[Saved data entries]

===============

@[simp] theorem wdCycle_keeps {s0 s : State} (q : Nat) (h : Keeps s0 s) : Keeps s0 (State.wdCycle s q) := by
  unfold State.wdCycle
  repeat' first
    | (extract_lets +onlyGivenNames x
       try (have hx : Keeps s0 x := (by
         simp only [x]
         repeat' first
           | (simp (maxDischargeDepth := 60) +contextual only [setQ_keeps, setFld_keeps, keeps_mk, plain_keeps, keeps_ite, keeps_foldl, keeps_foldl_fst, apply_ite
      Prod.fst, apply_ite Prod.snd, implies_true, and_self, *]
              done)
           | refine keeps_foldl ?_ (fun s b hs => ?_)
           | refine keeps_foldl_fst ?_ (fun p b hp => ?_)
           | split))
       try (have hx : Keeps s0 x.1 := (by simp (maxDischargeDepth := 60) +contextual only [x, setQ_keeps, setFld_keeps, keeps_mk, plain_keeps, keeps_ite, keeps_foldl, keeps_foldl_fst, apply_ite
      Prod.fst, apply_ite Prod.snd, implies_true, and_self, *]))
       clear_value x)
    | (simp (maxDischargeDepth := 60) +contextual only [setQ_keeps, setFld_keeps, keeps_mk, plain_keeps, keeps_ite, keeps_foldl, keeps_foldl_fst, apply_ite
      Prod.fst, apply_ite Prod.snd, implies_true, and_self, *]
       done)
    | refine keeps_foldl ?_ (fun s b hs => ?_)
    | refine keeps_foldl_fst ?_ (fun p b hp => ?_)
    | refine each_keeps ?_ (fun s i hs => ?_)
    | (split
       all_goals try (rename_i heq
                      have hk := keeps_pair (s0 := s0) heq (by clear heq; simp (maxDischargeDepth := 60) +contextual only [setQ_keeps, setFld_keeps, keeps_mk, plain_keeps, keeps_ite, keeps_foldl, keeps_foldl_fst, apply_ite
      Prod.fst, apply_ite Prod.snd, implies_true, and_self, *])
                      clear heq))

end Sys2Proof.Machine
end

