-- ==== Sys2Proof/Laws/RegAccess.lean ====
section
/-! SUPPORT. Each operation of Machine/RegAccess.lean keeps the queue and the canonical form of the tables. -/

set_option linter.all false

namespace Sys2Proof.Machine

@[simp] theorem latchWide_keeps {s0 s : State} (req : Req) (r : Reg) (i : Nat) (h : Keeps s0 s) : Keeps s0 (State.latchWide s req r i) := by
  unfold State.latchWide
  split
  · split
    · exact keeps_foldl h fun s x hs => hs.step rfl fun w => { w with snap := Tab.wf_set w.snap }
    · exact h
  · exact h

@[simp] theorem clearRc_keeps {s0 s : State} (r : Reg) (i : Nat) (h : Keeps s0 s) : Keeps s0 (State.clearRc s r i) := by
  unfold State.clearRc
  simp (maxDischargeDepth := 60) +contextual only [setReg_keeps, keeps_mk, plain_keeps, keeps_ite, keeps_foldl, keeps_foldl_fst, apply_ite Prod.fst,
      apply_ite Prod.snd, implies_true, and_self, *]

@[simp] theorem regGet_keeps {s0 s : State} (req : Req) (r : Reg) (i : Nat) (h : Keeps s0 s) : Keeps s0 (State.regGet s req r i).1 := by
  unfold State.regGet
  repeat' first
    | (extract_lets +onlyGivenNames x
       try (have hx : Keeps s0 x := (by
         simp only [x]
         repeat' first
           | (simp (maxDischargeDepth := 60) +contextual only [bufRead_keeps, patPop_keeps, latchWide_keeps, clearRc_keeps, keeps_mk, plain_keeps, keeps_ite,
      keeps_foldl, keeps_foldl_fst, apply_ite Prod.fst, apply_ite Prod.snd, implies_true, and_self, *]
              done)
           | refine keeps_foldl ?_ (fun s b hs => ?_)
           | refine keeps_foldl_fst ?_ (fun p b hp => ?_)
           | split))
       try (have hx : Keeps s0 x.1 := (by simp (maxDischargeDepth := 60) +contextual only [x, bufRead_keeps, patPop_keeps, latchWide_keeps, clearRc_keeps, keeps_mk, plain_keeps, keeps_ite,
      keeps_foldl, keeps_foldl_fst, apply_ite Prod.fst, apply_ite Prod.snd, implies_true, and_self, *]))
       clear_value x)
    | (simp (maxDischargeDepth := 60) +contextual only [bufRead_keeps, patPop_keeps, latchWide_keeps, clearRc_keeps, keeps_mk, plain_keeps, keeps_ite,
      keeps_foldl, keeps_foldl_fst, apply_ite Prod.fst, apply_ite Prod.snd, implies_true, and_self, *]
       done)
    | refine keeps_foldl ?_ (fun s b hs => ?_)
    | refine keeps_foldl_fst ?_ (fun p b hp => ?_)
    | refine each_keeps ?_ (fun s i hs => ?_)
    | (split
       all_goals try (rename_i heq
                      have hk := keeps_pair (s0 := s0) heq (by clear heq; simp (maxDischargeDepth := 60) +contextual only [bufRead_keeps, patPop_keeps, latchWide_keeps, clearRc_keeps, keeps_mk, plain_keeps, keeps_ite,
      keeps_foldl, keeps_foldl_fst, apply_ite Prod.fst, apply_ite Prod.snd, implies_true, and_self, *])
                      clear heq))
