-- ==== Sys2Proof/Laws/MemoryOps.lean ====
section
/-! SUPPORT. Each operation of Machine/MemoryOps.lean keeps the queue and the canonical form of the tables. -/

set_option linter.all false

namespace Sys2Proof.Machine

@[simp] theorem noteExit_keeps {s0 s : State} (t : Nat) (a : Nat) (h : Keeps s0 s) : Keeps s0 (State.noteExit s t a) := by
  unfold State.noteExit
  simp (maxDischargeDepth := 60) +contextual only [raiseIf_keeps, keeps_mk, plain_keeps, keeps_ite, keeps_foldl, keeps_foldl_fst, apply_ite Prod.fst,
      apply_ite Prod.snd, implies_true, and_self, *]

@[simp] theorem sbPush_keeps {s0 s : State} (t : Nat) (e : SbEnt) (h : Keeps s0 s) : Keeps s0 (State.sbPush s t e) := by
  unfold State.sbPush
  repeat' first
    | (extract_lets +onlyGivenNames x
       try (have hx : Keeps s0 x := (by
         simp only [x]
         repeat' first
           | (simp (maxDischargeDepth := 60) +contextual only [setBlk_keeps, keeps_mk, plain_keeps, keeps_ite, keeps_foldl, keeps_foldl_fst, apply_ite Prod.fst,
      apply_ite Prod.snd, implies_true, and_self, *]
              done)
           | refine keeps_foldl ?_ (fun s b hs => ?_)
           | refine keeps_foldl_fst ?_ (fun p b hp => ?_)
           | split))
       try (have hx : Keeps s0 x.1 := (by simp (maxDischargeDepth := 60) +contextual only [x, setBlk_keeps, keeps_mk, plain_keeps, keeps_ite, keeps_foldl, keeps_foldl_fst, apply_ite Prod.fst,
      apply_ite Prod.snd, implies_true, and_self, *]))
       clear_value x)
    | (simp (maxDischargeDepth := 60) +contextual only [setBlk_keeps, keeps_mk, plain_keeps, keeps_ite, keeps_foldl, keeps_foldl_fst, apply_ite Prod.fst,
      apply_ite Prod.snd, implies_true, and_self, *]
       done)
    | refine keeps_foldl ?_ (fun s b hs => ?_)
    | refine keeps_foldl_fst ?_ (fun p b hp => ?_)
    | refine each_keeps ?_ (fun s i hs => ?_)
    | (split
       all_goals try (rename_i heq
                      have hk := keeps_pair (s0 := s0) heq (by clear heq; simp (maxDischargeDepth := 60) +contextual only [setBlk_keeps, keeps_mk, plain_keeps, keeps_ite, keeps_foldl, keeps_foldl_fst, apply_ite Prod.fst,
      apply_ite Prod.snd, implies_true, and_self, *])
                      clear heq))

@[simp] theorem perform_keeps {s0 s : State} (t : Nat) (a : Nat) (n : Nat) (v : Nat) (h : Keeps s0 s) : Keeps s0 (State.perform s t a n v) := by
  unfold State.perform
  repeat' first
    | (extract_lets +onlyGivenNames x
       try (have hx : Keeps s0 x := (by
         simp only [x]
         repeat' first
           | (simp (maxDischargeDepth := 60) +contextual only [memWrite_keeps, ctlWrite_keeps, keeps_mk, plain_keeps, keeps_ite, keeps_foldl, keeps_foldl_fst, apply_ite
      Prod.fst, apply_ite Prod.snd, implies_true, and_self, *]
              done)
           | refine keeps_foldl ?_ (fun s b hs => ?_)
           | refine keeps_foldl_fst ?_ (fun p b hp => ?_)
           | split))
       try (have hx : Keeps s0 x.1 := (by simp (maxDischargeDepth := 60) +contextual only [x, memWrite_keeps, ctlWrite_keeps, keeps_mk, plain_keeps, keeps_ite, keeps_foldl, keeps_foldl_fst, apply_ite
      Prod.fst, apply_ite Prod.snd, implies_true, and_self, *]))
       clear_value x)
    | (simp (maxDischargeDepth := 60) +contextual only [memWrite_keeps, ctlWrite_keeps, keeps_mk, plain_keeps, keeps_ite, keeps_foldl, keeps_foldl_fst, apply_ite
      Prod.fst, apply_ite Prod.snd, implies_true, and_self, *]
       done)
    | refine keeps_foldl ?_ (fun s b hs => ?_)
    | refine keeps_foldl_fst ?_ (fun p b hp => ?_)
    | refine each_keeps ?_ (fun s i hs => ?_)
    | (split
       all_goals try (rename_i heq
                      have hk := keeps_pair (s0 := s0) heq (by clear heq; simp (maxDischargeDepth := 60) +contextual only [memWrite_keeps, ctlWrite_keeps, keeps_mk, plain_keeps, keeps_ite, keeps_foldl, keeps_foldl_fst, apply_ite
      Prod.fst, apply_ite Prod.snd, implies_true, and_self, *])
                      clear heq))

@[simp] theorem readPart_keeps {s0 s : State} (t : Nat) (p : Nat × Nat) (h : Keeps s0 s) : Keeps s0 (State.readPart s t p).1 := by
  unfold State.readPart
  repeat' first
    | (extract_lets +onlyGivenNames x
       try (have hx : Keeps s0 x := (by
         simp only [x]
         repeat' first
           | (simp (maxDischargeDepth := 60) +contextual only [memRead_keeps, xipRead_keeps, ctlRead_keeps, keeps_mk, plain_keeps, keeps_ite, keeps_foldl,
      keeps_foldl_fst, apply_ite Prod.fst, apply_ite Prod.snd, implies_true, and_self, *]
              done)
           | refine keeps_foldl ?_ (fun s b hs => ?_)
           | refine keeps_foldl_fst ?_ (fun p b hp => ?_)
           | split))
       try (have hx : Keeps s0 x.1 := (by simp (maxDischargeDepth := 60) +contextual only [x, memRead_keeps, xipRead_keeps, ctlRead_keeps, keeps_mk, plain_keeps, keeps_ite, keeps_foldl,
      keeps_foldl_fst, apply_ite Prod.fst, apply_ite Prod.snd, implies_true, and_self, *]))
       clear_value x)
    | (simp (maxDischargeDepth := 60) +contextual only [memRead_keeps, xipRead_keeps, ctlRead_keeps, keeps_mk, plain_keeps, keeps_ite, keeps_foldl,
      keeps_foldl_fst, apply_ite Prod.fst, apply_ite Prod.snd, implies_true, and_self, *]
       done)
    | refine keeps_foldl ?_ (fun s b hs => ?_)
    | refine keeps_foldl_fst ?_ (fun p b hp => ?_)
    | refine each_keeps ?_ (fun s i hs => ?_)
    | (split
       all_goals try (rename_i heq
                      have hk := keeps_pair (s0 := s0) heq (by clear heq; simp (maxDischargeDepth := 60) +contextual only [memRead_keeps, xipRead_keeps, ctlRead_keeps, keeps_mk, plain_keeps, keeps_ite, keeps_foldl,
      keeps_foldl_fst, apply_ite Prod.fst, apply_ite Prod.snd, implies_true, and_self, *])
                      clear heq))

@[simp] theorem readParts_keeps {s0 s : State} (t : Nat) (a : Nat) (n : Nat) (i : Nat) (k : Nat) (v : Nat) (x0 : List (Nat × Nat)) (h : Keeps s0 s) : Keeps s0 (State.readParts s t a n i k v x0).1 := by
  induction x0 generalizing s i k v with
  | nil => exact h
  | cons p ps ih =>
    have hg := readPart_keeps t p h
    unfold State.readParts
    split <;> rename_i heq <;> rw [heq] at hg
    all_goals first | exact ih _ _ _ hg | exact hg | skip

@[simp] theorem load_keeps {s0 s : State} (t : Nat) (a : Nat) (n : Nat) (fin : Bool) (h : Keeps s0 s) : Keeps s0 (State.load s t a n fin).1 := by
  unfold State.load
  repeat' first
    | (extract_lets +onlyGivenNames x
       try (have hx : Keeps s0 x := (by
         simp only [x]
         repeat' first
           | (simp (maxDischargeDepth := 60) +contextual only [noteExit_keeps, readParts_keeps, xipAsk_keeps, keeps_mk, plain_keeps, keeps_ite, keeps_foldl,
      keeps_foldl_fst, apply_ite Prod.fst, apply_ite Prod.snd, implies_true, and_self, *]
              done)
           | refine keeps_foldl ?_ (fun s b hs => ?_)
           | refine keeps_foldl_fst ?_ (fun p b hp => ?_)
           | split))
       try (have hx : Keeps s0 x.1 := (by simp (maxDischargeDepth := 60) +contextual only [x, noteExit_keeps, readParts_keeps, xipAsk_keeps, keeps_mk, plain_keeps, keeps_ite, keeps_foldl,
      keeps_foldl_fst, apply_ite Prod.fst, apply_ite Prod.snd, implies_true, and_self, *]))
       clear_value x)
    | (simp (maxDischargeDepth := 60) +contextual only [noteExit_keeps, readParts_keeps, xipAsk_keeps, keeps_mk, plain_keeps, keeps_ite, keeps_foldl,
      keeps_foldl_fst, apply_ite Prod.fst, apply_ite Prod.snd, implies_true, and_self, *]
       done)
    | refine keeps_foldl ?_ (fun s b hs => ?_)
    | refine keeps_foldl_fst ?_ (fun p b hp => ?_)
    | refine each_keeps ?_ (fun s i hs => ?_)
    | (split
       all_goals try (rename_i heq
                      have hk := keeps_pair (s0 := s0) heq (by clear heq; simp (maxDischargeDepth := 60) +contextual only [noteExit_keeps, readParts_keeps, xipAsk_keeps, keeps_mk, plain_keeps, keeps_ite, keeps_foldl,
      keeps_foldl_fst, apply_ite Prod.fst, apply_ite Prod.snd, implies_true, and_self, *])
                      clear heq))

@[simp] theorem storePart_keeps {s0 s : State} (t : Nat) (a : Nat) (n : Nat) (i : Nat) (p : Nat × Nat) (v : Nat) (fin : Bool) (h : Keeps s0 s) : Keeps s0 (State.storePart s t a n i p v fin).1 := by
  unfold State.storePart
  repeat' first
    | (extract_lets +onlyGivenNames x
       try (have hx : Keeps s0 x := (by
         simp only [x]
         repeat' first
           | (simp (maxDischargeDepth := 60) +contextual only [noteExit_keeps, perform_keeps, sbPush_keeps, keeps_mk, plain_keeps, keeps_ite, keeps_foldl,
      keeps_foldl_fst, apply_ite Prod.fst, apply_ite Prod.snd, implies_true, and_self, *]
              done)
           | refine keeps_foldl ?_ (fun s b hs => ?_)
           | refine keeps_foldl_fst ?_ (fun p b hp => ?_)
           | split))
       try (have hx : Keeps s0 x.1 := (by simp (maxDischargeDepth := 60) +contextual only [x, noteExit_keeps, perform_keeps, sbPush_keeps, keeps_mk, plain_keeps, keeps_ite, keeps_foldl,
      keeps_foldl_fst, apply_ite Prod.fst, apply_ite Prod.snd, implies_true, and_self, *]))
       clear_value x)
    | (simp (maxDischargeDepth := 60) +contextual only [noteExit_keeps, perform_keeps, sbPush_keeps, keeps_mk, plain_keeps, keeps_ite, keeps_foldl,
      keeps_foldl_fst, apply_ite Prod.fst, apply_ite Prod.snd, implies_true, and_self, *]
       done)
    | refine keeps_foldl ?_ (fun s b hs => ?_)
    | refine keeps_foldl_fst ?_ (fun p b hp => ?_)
    | refine each_keeps ?_ (fun s i hs => ?_)
    | (split
       all_goals try (rename_i heq
                      have hk := keeps_pair (s0 := s0) heq (by clear heq; simp (maxDischargeDepth := 60) +contextual only [noteExit_keeps, perform_keeps, sbPush_keeps, keeps_mk, plain_keeps, keeps_ite, keeps_foldl,
      keeps_foldl_fst, apply_ite Prod.fst, apply_ite Prod.snd, implies_true, and_self, *])
                      clear heq))

@[simp] theorem store_keeps {s0 s : State} (t : Nat) (a : Nat) (n : Nat) (v : Nat) (fin : Bool) (h : Keeps s0 s) : Keeps s0 (State.store s t a n v fin).1 := by
  unfold State.store
  (try dsimp only)
  repeat' split
  all_goals (try simp only [Prod.ext_iff] at *)
  all_goals (try casesm* _ ∧ _)
  all_goals (try subst_vars)
  all_goals simp (maxDischargeDepth := 60) +contextual only [storePart_keeps, setThr_keeps, keeps_mk, plain_keeps, keeps_ite, keeps_foldl, keeps_foldl_fst, apply_ite
      Prod.fst, apply_ite Prod.snd, implies_true, and_self, *]

@[simp] theorem doLoad_keeps {s0 s : State} (t : Nat) (mi : MemI) (a : Nat) (n : Nat) (fin : Bool) (leave : Nat → List Word) (h : Keeps s0 s) : Keeps s0 (State.doLoad s t mi a n fin leave).1 := by
  unfold State.doLoad
  repeat' first
    | (extract_lets +onlyGivenNames x
       try (have hx : Keeps s0 x := (by
         simp only [x]
         repeat' first
           | (simp (maxDischargeDepth := 60) +contextual only [leave_keeps, load_keeps, keeps_mk, plain_keeps, keeps_ite, keeps_foldl, keeps_foldl_fst, apply_ite
      Prod.fst, apply_ite Prod.snd, implies_true, and_self, *]
              done)
           | refine keeps_foldl ?_ (fun s b hs => ?_)
           | refine keeps_foldl_fst ?_ (fun p b hp => ?_)
           | split))
       try (have hx : Keeps s0 x.1 := (by simp (maxDischargeDepth := 60) +contextual only [x, leave_keeps, load_keeps, keeps_mk, plain_keeps, keeps_ite, keeps_foldl, keeps_foldl_fst, apply_ite
      Prod.fst, apply_ite Prod.snd, implies_true, and_self, *]))
       clear_value x)
    | (simp (maxDischargeDepth := 60) +contextual only [leave_keeps, load_keeps, keeps_mk, plain_keeps, keeps_ite, keeps_foldl, keeps_foldl_fst, apply_ite
      Prod.fst, apply_ite Prod.snd, implies_true, and_self, *]
       done)
    | refine keeps_foldl ?_ (fun s b hs => ?_)
    | refine keeps_foldl_fst ?_ (fun p b hp => ?_)
    | refine each_keeps ?_ (fun s i hs => ?_)
    | (split
       all_goals try (rename_i heq
                      have hk := keeps_pair (s0 := s0) heq (by clear heq; simp (maxDischargeDepth := 60) +contextual only [leave_keeps, load_keeps, keeps_mk, plain_keeps, keeps_ite, keeps_foldl, keeps_foldl_fst, apply_ite
      Prod.fst, apply_ite Prod.snd, implies_true, and_self, *])
                      clear heq))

===============

| Required work |
Respond with one number, the count of lines in the data that hold the string "queue".

| Solution to this problem |
2